[Opening DATA SUPPLIED section]

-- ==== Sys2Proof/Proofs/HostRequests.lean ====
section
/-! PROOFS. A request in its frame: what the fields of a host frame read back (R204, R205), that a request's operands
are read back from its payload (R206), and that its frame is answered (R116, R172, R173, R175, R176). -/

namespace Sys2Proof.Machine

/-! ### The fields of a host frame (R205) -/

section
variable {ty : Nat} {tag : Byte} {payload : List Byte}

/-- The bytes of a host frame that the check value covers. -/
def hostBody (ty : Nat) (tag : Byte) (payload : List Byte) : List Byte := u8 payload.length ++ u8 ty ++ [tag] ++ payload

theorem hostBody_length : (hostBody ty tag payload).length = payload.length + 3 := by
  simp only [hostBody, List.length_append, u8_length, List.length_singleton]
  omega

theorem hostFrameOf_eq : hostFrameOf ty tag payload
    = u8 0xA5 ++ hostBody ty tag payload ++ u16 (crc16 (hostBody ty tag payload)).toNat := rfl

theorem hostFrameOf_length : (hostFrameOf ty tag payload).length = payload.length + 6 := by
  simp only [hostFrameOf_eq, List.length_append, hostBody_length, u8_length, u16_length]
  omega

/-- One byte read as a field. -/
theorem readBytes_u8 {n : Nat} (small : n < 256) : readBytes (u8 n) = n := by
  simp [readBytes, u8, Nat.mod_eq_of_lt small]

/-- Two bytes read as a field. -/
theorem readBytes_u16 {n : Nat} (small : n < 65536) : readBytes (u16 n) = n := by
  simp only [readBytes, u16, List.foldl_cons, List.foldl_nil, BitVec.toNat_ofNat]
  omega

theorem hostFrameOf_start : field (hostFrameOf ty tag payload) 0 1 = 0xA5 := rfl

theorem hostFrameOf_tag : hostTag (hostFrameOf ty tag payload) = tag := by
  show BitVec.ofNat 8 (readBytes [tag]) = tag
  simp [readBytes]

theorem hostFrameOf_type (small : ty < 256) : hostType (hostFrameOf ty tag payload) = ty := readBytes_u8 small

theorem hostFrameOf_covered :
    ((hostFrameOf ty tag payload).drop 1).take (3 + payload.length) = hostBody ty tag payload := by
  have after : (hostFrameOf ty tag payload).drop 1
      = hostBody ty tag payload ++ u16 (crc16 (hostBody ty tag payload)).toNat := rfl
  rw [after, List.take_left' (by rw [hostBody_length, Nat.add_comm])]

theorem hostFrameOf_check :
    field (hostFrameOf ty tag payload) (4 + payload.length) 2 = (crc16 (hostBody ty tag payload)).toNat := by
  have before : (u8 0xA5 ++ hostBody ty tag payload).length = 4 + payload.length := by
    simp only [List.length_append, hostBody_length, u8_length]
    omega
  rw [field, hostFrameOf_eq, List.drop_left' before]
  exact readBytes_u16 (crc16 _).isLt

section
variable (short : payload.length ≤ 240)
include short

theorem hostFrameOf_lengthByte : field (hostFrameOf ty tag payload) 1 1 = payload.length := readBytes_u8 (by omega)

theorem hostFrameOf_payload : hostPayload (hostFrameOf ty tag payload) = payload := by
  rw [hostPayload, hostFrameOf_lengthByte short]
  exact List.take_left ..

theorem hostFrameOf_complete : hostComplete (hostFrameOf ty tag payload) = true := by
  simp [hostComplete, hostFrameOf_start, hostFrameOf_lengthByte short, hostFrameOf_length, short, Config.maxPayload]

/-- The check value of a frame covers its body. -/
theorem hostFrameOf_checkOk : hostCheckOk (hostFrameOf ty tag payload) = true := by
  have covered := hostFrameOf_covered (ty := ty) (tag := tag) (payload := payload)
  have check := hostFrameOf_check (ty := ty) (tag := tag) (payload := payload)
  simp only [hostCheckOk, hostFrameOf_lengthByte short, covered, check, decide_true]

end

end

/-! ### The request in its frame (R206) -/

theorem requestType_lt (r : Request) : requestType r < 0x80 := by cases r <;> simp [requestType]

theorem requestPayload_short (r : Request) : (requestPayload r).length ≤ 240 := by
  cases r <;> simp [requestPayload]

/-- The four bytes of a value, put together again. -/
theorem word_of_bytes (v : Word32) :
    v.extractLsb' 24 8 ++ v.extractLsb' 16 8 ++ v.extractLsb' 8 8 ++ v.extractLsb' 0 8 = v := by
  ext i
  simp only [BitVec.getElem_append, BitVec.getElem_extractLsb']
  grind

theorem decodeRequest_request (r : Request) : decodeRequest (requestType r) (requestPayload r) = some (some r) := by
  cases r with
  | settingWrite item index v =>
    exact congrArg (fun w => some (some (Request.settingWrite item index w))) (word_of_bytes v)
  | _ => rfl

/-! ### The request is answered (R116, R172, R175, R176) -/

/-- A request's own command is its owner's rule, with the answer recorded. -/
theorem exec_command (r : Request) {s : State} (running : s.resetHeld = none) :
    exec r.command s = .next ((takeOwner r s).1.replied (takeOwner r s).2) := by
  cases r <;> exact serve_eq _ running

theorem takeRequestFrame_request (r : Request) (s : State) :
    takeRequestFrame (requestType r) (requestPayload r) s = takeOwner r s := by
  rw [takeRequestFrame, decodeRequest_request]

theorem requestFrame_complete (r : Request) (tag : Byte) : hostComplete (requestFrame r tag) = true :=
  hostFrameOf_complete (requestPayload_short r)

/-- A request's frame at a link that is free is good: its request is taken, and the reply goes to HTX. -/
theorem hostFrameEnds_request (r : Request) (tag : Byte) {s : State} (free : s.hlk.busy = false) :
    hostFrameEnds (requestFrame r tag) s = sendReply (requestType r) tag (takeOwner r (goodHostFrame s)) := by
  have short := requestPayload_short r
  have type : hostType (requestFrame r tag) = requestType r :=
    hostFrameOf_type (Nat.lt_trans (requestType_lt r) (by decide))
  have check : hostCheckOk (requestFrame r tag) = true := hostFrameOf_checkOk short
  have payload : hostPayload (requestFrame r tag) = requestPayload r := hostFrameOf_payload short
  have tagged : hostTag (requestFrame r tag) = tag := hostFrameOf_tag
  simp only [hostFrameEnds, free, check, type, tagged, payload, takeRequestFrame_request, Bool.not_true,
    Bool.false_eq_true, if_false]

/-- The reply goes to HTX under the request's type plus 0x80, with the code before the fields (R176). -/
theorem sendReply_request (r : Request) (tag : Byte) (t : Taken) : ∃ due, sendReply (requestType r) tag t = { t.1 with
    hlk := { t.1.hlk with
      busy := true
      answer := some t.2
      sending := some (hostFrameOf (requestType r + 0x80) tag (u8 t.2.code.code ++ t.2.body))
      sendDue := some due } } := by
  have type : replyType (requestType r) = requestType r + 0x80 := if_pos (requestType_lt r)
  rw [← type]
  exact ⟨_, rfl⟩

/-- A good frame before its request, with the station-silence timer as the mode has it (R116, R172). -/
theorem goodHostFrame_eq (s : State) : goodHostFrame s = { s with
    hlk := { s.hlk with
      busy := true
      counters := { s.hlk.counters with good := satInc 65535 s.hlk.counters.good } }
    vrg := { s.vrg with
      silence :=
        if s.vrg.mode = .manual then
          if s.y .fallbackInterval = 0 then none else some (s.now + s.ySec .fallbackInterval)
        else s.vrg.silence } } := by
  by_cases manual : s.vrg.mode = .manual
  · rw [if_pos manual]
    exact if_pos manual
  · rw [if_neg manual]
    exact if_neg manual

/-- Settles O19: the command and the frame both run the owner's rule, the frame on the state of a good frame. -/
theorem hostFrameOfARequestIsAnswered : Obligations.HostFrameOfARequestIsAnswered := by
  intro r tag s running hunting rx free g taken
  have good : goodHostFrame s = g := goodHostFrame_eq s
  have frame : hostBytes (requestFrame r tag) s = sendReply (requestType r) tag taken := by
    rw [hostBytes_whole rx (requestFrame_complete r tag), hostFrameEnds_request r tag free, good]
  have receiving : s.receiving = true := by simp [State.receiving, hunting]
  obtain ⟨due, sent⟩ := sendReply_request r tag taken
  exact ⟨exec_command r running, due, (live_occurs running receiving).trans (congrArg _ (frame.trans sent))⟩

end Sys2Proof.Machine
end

[Closing DATA SUPPLIED section]

▶ _WORK TO COMPLETE_
Looking at the entries above, can you reproduce exactly the lines from the one that holds "frame (R205) -/" through the one that holds "theorem hostFrameOf_length : (hostFrameOf", and only those?

▶ _TASK RESULT_
/-! ### The fields of a host frame (R205) -/

section
variable {ty : Nat} {tag : Byte} {payload : List Byte}

/-- The bytes of a host frame that the check value covers. -/
def hostBody (ty : Nat) (tag : Byte) (payload : List Byte) : List Byte := u8 payload.length ++ u8 ty ++ [tag] ++ payload

theorem hostBody_length : (hostBody ty tag payload).length = payload.length + 3 := by
  simp only [hostBody, List.length_append, u8_length, List.length_singleton]
  omega

theorem hostFrameOf_eq : hostFrameOf ty tag payload
    = u8 0xA5 ++ hostBody ty tag payload ++ u16 (crc16 (hostBody ty tag payload)).toNat := rfl

theorem hostFrameOf_length : (hostFrameOf ty tag payload).length = payload.length + 6 := by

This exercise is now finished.